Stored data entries
-- ==== Sys2Proof/Word.lean ====
section
/-! DEFINITION. The word types of the engine (00_scope.md R11 and R12; 10_state.md R31 for the 32-bit register width). -/

namespace Sys2Proof

/-- `u8`: one byte of `DMEM` or of a byte string (R11). -/
abbrev Byte := BitVec 8

/-- `u32` and `s32`: a register, a token field, a tree-blob integer (R11, R31). -/
abbrev Word := BitVec 32

/-- A byte string: a sequence of `u8` (R12). -/
abbrev Bytes := List Byte

/-- An element of a bit sequence, `false` for 0 and `true` for 1 (R12). -/
abbrev Bit := Bool

end Sys2Proof
end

ASSIGNED TASK:
Repeat, word for word, the lines from the start of the records to the line that contains "abbrev Bit := Bool", both of them included, and no others.

OUTPUT FOR THIS TASK:
-- ==== Sys2Proof/Word.lean ====
section
/-! DEFINITION. The word types of the engine (00_scope.md R11 and R12; 10_state.md R31 for the 32-bit register width). -/

namespace Sys2Proof

/-- `u8`: one byte of `DMEM` or of a byte string (R11). -/
abbrev Byte := BitVec 8

/-- `u32` and `s32`: a register, a token field, a tree-blob integer (R11, R31). -/
abbrev Word := BitVec 32

/-- A byte string: a sequence of `u8` (R12). -/
abbrev Bytes := List Byte

/-- An element of a bit sequence, `false` for 0 and `true` for 1 (R12). -/
abbrev Bit := Bool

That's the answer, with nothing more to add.